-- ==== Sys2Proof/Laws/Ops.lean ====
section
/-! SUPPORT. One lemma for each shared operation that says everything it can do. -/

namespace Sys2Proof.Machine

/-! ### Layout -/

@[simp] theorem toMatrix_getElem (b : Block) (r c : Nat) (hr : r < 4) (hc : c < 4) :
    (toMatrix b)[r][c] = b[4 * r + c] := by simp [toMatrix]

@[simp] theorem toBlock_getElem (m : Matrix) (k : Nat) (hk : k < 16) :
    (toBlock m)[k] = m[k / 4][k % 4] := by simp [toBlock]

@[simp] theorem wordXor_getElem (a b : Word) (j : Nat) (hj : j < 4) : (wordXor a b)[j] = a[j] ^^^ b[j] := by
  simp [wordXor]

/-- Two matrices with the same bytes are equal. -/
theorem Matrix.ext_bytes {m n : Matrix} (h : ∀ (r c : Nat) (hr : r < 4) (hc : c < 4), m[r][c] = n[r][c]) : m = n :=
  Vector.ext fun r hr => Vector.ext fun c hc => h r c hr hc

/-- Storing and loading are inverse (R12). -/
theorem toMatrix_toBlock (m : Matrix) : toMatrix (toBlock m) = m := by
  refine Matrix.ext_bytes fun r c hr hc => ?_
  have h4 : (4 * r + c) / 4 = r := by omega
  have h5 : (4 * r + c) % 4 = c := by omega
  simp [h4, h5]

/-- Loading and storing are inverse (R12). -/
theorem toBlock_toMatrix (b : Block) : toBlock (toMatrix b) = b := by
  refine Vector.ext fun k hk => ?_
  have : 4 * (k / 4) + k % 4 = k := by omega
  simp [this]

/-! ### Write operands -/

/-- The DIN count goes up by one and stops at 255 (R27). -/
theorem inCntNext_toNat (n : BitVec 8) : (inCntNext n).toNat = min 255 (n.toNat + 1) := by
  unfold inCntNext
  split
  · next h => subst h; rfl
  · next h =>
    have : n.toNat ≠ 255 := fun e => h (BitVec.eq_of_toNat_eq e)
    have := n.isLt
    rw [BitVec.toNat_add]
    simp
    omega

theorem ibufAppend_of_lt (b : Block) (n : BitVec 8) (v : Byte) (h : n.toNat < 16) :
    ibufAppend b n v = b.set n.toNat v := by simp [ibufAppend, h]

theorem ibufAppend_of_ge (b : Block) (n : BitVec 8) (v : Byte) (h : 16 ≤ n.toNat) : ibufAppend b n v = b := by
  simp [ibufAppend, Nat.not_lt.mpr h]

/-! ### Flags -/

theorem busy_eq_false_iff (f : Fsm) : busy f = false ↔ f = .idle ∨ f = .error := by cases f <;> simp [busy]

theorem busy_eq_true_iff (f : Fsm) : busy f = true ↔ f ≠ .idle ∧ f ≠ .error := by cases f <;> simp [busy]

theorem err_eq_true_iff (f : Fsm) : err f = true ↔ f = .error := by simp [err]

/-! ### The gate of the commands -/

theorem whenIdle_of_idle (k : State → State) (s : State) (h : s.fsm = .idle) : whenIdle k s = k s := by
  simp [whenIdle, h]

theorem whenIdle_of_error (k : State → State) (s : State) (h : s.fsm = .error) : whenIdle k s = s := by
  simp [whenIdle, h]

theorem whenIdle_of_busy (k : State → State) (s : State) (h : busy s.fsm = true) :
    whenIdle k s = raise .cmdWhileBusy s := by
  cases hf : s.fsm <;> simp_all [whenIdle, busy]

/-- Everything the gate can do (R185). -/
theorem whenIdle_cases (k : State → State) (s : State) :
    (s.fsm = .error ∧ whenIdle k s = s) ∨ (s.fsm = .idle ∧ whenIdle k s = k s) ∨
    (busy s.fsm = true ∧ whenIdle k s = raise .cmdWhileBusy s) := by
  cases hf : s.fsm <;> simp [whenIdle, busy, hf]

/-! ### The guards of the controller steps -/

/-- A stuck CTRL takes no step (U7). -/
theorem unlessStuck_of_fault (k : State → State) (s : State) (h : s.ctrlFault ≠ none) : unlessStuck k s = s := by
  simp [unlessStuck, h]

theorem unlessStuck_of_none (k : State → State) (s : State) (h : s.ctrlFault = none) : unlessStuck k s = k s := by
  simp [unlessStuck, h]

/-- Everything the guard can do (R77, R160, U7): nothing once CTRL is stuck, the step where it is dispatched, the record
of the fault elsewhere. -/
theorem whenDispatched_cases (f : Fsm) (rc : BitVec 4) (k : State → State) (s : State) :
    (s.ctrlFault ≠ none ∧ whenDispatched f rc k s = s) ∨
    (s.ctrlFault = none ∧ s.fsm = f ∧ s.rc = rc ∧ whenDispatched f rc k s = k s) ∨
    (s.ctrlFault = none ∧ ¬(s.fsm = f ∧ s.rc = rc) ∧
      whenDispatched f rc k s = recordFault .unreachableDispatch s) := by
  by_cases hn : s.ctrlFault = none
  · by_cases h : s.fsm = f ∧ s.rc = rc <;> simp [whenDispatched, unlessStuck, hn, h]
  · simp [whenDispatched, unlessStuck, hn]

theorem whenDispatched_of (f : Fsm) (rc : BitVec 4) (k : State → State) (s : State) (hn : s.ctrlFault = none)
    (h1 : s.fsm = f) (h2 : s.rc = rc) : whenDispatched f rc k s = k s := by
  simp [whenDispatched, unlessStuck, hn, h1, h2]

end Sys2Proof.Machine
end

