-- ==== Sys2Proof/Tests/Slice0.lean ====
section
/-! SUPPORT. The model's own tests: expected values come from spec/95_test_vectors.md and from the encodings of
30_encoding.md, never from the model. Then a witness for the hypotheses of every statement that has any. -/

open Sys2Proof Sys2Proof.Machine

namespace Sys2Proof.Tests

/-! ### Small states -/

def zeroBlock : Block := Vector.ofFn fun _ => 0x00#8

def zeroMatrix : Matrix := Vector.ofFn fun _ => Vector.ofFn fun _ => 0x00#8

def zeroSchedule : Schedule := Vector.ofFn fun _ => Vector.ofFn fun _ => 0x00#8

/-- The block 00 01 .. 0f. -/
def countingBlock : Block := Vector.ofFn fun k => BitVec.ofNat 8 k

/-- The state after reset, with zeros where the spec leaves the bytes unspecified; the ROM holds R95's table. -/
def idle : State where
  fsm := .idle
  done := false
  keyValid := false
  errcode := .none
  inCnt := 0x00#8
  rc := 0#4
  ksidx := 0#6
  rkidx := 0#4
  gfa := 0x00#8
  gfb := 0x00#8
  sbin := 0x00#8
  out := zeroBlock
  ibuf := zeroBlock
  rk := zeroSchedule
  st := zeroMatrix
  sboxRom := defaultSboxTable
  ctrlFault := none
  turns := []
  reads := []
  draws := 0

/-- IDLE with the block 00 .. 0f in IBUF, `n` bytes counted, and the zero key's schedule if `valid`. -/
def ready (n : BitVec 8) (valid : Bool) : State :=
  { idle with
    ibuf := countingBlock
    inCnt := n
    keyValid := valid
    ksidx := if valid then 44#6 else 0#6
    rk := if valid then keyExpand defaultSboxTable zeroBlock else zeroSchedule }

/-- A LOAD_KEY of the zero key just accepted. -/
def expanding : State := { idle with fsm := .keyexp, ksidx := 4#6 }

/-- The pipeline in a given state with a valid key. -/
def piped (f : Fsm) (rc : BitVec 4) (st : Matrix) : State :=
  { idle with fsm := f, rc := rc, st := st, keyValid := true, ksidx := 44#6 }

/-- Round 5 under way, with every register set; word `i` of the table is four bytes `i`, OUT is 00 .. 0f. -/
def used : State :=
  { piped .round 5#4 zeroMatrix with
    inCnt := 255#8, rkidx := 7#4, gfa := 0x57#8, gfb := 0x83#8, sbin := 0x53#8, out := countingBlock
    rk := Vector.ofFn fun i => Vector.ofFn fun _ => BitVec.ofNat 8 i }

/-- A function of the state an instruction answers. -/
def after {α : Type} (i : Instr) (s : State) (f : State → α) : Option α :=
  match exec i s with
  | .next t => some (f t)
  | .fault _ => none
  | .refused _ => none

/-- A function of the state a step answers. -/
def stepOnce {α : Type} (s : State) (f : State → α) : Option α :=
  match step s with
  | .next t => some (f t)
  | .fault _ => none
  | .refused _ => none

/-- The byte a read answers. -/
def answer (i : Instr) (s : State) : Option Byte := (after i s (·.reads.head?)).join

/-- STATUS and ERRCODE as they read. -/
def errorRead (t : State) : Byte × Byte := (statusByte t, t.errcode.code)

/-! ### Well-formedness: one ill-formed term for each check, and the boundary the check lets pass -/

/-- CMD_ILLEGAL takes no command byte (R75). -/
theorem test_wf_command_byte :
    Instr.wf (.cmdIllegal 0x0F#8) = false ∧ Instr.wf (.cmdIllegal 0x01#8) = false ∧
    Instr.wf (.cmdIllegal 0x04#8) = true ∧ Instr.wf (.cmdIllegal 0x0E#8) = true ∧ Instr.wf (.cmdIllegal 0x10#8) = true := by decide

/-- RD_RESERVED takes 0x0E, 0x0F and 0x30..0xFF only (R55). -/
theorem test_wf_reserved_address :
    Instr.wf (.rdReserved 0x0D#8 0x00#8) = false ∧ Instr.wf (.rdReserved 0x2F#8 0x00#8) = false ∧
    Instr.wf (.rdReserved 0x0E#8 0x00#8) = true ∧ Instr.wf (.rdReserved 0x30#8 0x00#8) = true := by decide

┄┄┄┄┄┄┄┄┄┄

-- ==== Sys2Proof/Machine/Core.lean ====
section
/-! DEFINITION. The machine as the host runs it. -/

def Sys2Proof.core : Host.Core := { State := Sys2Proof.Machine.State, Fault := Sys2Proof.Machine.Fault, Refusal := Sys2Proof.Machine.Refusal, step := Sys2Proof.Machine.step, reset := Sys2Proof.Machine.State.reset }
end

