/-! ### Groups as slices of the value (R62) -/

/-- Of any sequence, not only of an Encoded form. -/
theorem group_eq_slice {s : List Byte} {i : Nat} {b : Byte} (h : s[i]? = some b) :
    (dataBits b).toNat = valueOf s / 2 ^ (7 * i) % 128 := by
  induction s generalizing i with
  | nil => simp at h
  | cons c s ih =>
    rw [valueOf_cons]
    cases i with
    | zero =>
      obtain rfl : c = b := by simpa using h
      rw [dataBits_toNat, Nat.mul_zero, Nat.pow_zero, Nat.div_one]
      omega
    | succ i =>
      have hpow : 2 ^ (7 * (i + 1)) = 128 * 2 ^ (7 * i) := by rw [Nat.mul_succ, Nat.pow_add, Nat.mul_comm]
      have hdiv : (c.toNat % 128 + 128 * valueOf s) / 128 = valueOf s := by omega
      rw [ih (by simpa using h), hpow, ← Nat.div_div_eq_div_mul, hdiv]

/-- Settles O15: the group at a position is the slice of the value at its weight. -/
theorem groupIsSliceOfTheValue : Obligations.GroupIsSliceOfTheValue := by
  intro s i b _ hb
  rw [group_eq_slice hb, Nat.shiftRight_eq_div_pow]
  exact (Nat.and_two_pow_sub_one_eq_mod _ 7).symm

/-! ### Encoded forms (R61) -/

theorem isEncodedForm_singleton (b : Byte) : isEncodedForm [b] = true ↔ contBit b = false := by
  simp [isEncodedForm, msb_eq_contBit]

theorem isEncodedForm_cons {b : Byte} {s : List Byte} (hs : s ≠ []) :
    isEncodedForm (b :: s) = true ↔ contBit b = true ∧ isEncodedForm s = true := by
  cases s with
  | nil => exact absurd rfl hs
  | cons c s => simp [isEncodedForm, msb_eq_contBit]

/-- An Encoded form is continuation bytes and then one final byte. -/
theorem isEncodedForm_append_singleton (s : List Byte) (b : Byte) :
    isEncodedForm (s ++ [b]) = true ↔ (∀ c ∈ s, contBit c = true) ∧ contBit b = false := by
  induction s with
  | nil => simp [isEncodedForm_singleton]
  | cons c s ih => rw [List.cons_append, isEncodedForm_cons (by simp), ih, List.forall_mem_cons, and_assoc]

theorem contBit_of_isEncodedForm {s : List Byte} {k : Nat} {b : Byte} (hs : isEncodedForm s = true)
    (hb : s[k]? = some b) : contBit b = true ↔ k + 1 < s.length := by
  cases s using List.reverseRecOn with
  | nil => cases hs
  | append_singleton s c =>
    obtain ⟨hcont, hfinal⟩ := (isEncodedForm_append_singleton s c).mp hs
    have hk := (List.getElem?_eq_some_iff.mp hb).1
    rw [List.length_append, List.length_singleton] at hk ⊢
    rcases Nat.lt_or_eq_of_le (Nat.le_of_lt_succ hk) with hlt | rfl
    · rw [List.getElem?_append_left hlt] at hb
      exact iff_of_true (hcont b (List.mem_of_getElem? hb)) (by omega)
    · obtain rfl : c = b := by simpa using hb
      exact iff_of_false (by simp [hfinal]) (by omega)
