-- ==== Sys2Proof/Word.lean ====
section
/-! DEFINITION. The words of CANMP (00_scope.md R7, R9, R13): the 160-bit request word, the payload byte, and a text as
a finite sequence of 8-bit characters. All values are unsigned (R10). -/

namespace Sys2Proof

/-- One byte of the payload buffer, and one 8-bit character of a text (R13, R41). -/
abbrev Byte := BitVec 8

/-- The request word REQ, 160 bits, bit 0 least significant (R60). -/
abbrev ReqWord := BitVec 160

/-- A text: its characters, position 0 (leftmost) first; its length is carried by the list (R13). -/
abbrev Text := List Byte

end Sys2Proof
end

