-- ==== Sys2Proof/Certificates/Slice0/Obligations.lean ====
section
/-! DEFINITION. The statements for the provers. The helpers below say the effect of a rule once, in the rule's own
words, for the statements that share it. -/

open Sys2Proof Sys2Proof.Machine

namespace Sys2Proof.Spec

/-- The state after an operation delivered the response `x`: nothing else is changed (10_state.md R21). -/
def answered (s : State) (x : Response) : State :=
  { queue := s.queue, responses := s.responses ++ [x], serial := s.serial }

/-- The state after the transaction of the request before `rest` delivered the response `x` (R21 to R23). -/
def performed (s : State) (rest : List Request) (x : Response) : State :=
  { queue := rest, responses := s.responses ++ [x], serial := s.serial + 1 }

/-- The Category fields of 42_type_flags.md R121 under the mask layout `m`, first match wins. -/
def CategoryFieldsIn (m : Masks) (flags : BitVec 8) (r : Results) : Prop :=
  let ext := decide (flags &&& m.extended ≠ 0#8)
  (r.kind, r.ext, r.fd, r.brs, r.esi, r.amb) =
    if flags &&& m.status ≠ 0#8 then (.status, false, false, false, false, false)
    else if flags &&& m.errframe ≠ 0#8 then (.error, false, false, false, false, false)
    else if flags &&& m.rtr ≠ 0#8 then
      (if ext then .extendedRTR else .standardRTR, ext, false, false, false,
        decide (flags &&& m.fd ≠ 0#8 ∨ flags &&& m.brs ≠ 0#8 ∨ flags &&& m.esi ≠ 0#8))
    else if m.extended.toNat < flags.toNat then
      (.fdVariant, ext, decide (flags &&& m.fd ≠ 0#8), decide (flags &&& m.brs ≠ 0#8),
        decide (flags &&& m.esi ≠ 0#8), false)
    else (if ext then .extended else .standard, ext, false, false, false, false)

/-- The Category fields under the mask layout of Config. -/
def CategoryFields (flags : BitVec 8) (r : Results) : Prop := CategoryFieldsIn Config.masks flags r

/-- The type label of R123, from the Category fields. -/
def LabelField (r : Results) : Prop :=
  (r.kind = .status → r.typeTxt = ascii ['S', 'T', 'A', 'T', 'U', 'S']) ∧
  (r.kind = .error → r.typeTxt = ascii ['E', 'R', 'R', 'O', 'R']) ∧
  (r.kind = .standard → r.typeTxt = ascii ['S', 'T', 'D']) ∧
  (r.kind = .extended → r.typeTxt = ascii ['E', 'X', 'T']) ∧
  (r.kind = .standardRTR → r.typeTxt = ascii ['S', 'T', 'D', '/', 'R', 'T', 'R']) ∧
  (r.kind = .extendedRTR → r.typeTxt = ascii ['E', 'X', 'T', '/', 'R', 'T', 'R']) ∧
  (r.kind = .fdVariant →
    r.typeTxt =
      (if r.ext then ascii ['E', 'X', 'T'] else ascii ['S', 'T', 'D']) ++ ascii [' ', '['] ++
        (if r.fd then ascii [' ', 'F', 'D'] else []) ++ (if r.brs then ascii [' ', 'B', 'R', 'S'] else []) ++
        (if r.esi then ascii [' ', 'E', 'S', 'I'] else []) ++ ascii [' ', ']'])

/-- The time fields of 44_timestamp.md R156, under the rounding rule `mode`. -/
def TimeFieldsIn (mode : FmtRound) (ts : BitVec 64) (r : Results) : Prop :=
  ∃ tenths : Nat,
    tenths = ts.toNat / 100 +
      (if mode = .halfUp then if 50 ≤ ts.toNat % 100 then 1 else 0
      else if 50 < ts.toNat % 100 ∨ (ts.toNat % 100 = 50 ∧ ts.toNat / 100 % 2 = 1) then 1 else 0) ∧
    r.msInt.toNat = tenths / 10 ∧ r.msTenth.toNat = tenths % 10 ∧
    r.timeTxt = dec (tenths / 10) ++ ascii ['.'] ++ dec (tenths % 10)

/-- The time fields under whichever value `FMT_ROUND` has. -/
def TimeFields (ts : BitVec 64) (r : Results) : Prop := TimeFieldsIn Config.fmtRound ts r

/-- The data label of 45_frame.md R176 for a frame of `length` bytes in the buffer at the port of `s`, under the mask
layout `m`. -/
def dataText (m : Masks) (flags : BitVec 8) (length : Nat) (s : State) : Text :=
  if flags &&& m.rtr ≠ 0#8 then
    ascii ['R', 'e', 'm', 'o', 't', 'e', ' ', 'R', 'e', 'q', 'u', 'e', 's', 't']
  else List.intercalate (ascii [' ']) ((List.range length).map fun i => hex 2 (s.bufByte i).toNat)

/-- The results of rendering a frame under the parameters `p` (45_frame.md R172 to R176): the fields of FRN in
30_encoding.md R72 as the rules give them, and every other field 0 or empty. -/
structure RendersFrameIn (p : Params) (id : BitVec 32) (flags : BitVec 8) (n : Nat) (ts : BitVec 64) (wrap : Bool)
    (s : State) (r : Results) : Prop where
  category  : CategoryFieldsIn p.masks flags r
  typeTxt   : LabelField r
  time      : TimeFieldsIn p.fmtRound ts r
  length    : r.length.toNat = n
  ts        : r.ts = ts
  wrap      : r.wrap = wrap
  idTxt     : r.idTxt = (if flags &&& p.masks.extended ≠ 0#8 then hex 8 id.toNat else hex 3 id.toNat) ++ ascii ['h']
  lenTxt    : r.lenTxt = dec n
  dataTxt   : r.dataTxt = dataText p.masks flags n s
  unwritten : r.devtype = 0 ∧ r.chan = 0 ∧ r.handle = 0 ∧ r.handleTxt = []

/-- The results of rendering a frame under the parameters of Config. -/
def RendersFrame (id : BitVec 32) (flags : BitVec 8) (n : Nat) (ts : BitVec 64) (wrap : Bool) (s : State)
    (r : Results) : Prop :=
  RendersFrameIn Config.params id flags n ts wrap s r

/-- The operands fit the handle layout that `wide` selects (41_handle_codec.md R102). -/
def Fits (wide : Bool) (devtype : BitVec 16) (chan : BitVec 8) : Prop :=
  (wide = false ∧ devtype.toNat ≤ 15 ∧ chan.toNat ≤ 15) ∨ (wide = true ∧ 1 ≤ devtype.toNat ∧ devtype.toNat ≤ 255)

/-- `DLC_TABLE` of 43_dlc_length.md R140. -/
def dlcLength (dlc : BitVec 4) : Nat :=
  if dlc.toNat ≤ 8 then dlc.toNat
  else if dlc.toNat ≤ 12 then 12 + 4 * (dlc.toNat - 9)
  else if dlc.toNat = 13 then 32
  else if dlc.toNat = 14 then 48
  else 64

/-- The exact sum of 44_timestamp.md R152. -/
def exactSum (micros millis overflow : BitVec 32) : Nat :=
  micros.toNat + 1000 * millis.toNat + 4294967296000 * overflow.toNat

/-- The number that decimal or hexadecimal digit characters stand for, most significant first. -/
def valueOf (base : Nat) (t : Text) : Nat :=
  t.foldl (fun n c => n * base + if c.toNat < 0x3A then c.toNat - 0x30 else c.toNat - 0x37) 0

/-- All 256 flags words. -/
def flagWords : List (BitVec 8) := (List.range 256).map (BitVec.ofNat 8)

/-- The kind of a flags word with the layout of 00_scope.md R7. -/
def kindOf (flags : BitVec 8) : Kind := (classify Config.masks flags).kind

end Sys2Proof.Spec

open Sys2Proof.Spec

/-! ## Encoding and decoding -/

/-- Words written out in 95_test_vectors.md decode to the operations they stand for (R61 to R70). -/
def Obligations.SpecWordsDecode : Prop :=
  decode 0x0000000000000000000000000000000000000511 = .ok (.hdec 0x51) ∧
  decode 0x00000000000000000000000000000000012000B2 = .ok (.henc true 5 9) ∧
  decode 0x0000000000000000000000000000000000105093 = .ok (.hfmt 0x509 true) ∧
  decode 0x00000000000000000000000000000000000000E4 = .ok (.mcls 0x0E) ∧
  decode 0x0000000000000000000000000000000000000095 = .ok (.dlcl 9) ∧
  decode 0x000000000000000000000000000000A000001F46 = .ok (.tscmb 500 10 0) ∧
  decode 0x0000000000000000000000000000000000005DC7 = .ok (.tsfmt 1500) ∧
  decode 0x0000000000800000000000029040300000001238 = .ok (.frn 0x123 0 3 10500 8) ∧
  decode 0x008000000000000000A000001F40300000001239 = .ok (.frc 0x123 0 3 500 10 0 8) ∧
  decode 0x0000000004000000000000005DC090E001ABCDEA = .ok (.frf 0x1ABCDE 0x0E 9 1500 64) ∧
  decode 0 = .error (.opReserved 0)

┄┄┄┄┄┄┄┄┄┄

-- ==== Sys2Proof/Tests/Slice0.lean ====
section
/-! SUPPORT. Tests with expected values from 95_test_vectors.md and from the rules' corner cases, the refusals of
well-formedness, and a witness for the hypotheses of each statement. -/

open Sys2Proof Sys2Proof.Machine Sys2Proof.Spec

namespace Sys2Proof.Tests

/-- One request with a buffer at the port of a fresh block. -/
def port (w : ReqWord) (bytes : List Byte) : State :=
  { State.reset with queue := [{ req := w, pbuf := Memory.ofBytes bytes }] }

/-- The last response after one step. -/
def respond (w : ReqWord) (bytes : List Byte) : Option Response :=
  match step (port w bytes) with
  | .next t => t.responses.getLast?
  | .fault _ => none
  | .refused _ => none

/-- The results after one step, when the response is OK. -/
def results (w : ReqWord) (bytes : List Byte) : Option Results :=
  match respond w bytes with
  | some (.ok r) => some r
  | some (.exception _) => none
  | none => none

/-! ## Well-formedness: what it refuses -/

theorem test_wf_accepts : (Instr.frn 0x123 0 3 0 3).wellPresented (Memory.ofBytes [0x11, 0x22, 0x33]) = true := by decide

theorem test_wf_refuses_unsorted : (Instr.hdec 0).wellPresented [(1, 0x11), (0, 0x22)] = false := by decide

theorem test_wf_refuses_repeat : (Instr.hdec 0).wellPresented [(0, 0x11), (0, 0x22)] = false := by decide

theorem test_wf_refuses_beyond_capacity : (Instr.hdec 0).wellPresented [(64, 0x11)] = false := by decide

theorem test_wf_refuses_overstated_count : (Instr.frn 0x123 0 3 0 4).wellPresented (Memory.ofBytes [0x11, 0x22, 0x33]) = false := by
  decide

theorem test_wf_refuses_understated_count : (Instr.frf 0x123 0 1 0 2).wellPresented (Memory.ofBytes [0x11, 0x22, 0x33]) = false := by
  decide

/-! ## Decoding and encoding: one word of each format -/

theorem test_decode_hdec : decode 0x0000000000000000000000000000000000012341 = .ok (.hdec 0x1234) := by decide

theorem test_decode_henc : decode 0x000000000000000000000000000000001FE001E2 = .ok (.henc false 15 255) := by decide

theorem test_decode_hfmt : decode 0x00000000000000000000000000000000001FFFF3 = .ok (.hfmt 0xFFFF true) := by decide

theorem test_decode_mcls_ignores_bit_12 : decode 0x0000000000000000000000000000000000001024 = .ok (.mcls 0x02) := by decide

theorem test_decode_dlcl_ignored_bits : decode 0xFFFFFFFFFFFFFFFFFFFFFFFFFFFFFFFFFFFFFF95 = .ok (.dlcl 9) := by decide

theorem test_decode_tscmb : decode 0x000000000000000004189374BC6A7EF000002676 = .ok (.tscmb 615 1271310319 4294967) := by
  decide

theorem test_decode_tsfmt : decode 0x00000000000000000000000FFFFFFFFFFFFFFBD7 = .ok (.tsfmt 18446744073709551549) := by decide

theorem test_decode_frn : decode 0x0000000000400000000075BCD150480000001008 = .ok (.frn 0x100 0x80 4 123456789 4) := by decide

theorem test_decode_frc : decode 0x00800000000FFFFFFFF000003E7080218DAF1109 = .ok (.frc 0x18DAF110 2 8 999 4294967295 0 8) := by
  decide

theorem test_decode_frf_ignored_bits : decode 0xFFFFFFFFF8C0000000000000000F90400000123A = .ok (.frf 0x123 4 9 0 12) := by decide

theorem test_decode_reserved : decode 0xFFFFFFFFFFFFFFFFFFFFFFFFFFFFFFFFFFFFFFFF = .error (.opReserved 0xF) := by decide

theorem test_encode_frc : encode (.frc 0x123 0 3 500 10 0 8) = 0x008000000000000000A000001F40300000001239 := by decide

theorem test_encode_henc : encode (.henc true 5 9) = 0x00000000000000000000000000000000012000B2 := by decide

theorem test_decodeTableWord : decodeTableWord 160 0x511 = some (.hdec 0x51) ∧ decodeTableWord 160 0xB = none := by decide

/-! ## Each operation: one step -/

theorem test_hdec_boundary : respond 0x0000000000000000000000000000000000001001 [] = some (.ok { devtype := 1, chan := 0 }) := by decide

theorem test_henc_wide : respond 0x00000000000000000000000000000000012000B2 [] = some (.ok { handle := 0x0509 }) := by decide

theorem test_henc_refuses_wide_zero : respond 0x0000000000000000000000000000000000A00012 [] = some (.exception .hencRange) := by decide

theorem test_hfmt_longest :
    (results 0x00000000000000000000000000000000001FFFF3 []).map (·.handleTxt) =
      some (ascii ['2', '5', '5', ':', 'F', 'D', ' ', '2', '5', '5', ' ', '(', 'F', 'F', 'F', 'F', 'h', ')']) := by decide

┄┄┄┄┄┄┄┄┄┄

__Exercise__: Repeat word for word the lines above that run from the line containing "-- ==== Sys2Proof/Laws/Ops.lean" through the line containing "have : n.toNat", both ends included, and nothing else.

__Written answer__:
-- ==== Sys2Proof/Laws/Ops.lean ====
section
/-! SUPPORT. One lemma for each shared operation that says everything it can do. -/

namespace Sys2Proof.Machine

/-! ### Layout -/

@[simp] theorem toMatrix_getElem (b : Block) (r c : Nat) (hr : r < 4) (hc : c < 4) :
    (toMatrix b)[r][c] = b[4 * r + c] := by simp [toMatrix]

@[simp] theorem toBlock_getElem (m : Matrix) (k : Nat) (hk : k < 16) :
    (toBlock m)[k] = m[k / 4][k % 4] := by simp [toBlock]

@[simp] theorem wordXor_getElem (a b : Word) (j : Nat) (hj : j < 4) : (wordXor a b)[j] = a[j] ^^^ b[j] := by
  simp [wordXor]

/-- Two matrices with the same bytes are equal. -/
theorem Matrix.ext_bytes {m n : Matrix} (h : ∀ (r c : Nat) (hr : r < 4) (hc : c < 4), m[r][c] = n[r][c]) : m = n :=
  Vector.ext fun r hr => Vector.ext fun c hc => h r c hr hc

/-- Storing and loading are inverse (R12). -/
theorem toMatrix_toBlock (m : Matrix) : toMatrix (toBlock m) = m := by
  refine Matrix.ext_bytes fun r c hr hc => ?_
  have h4 : (4 * r + c) / 4 = r := by omega
  have h5 : (4 * r + c) % 4 = c := by omega
  simp [h4, h5]

/-- Loading and storing are inverse (R12). -/
theorem toBlock_toMatrix (b : Block) : toBlock (toMatrix b) = b := by
  refine Vector.ext fun k hk => ?_
  have : 4 * (k / 4) + k % 4 = k := by omega
  simp [this]

/-! ### Write operands -/

/-- The DIN count goes up by one and stops at 255 (R27). -/
theorem inCntNext_toNat (n : BitVec 8) : (inCntNext n).toNat = min 255 (n.toNat + 1) := by
  unfold inCntNext
  split
  · next h => subst h; rfl
  · next h =>
    have : n.toNat ≠ 255 := fun e => h (BitVec.eq_of_toNat_eq e)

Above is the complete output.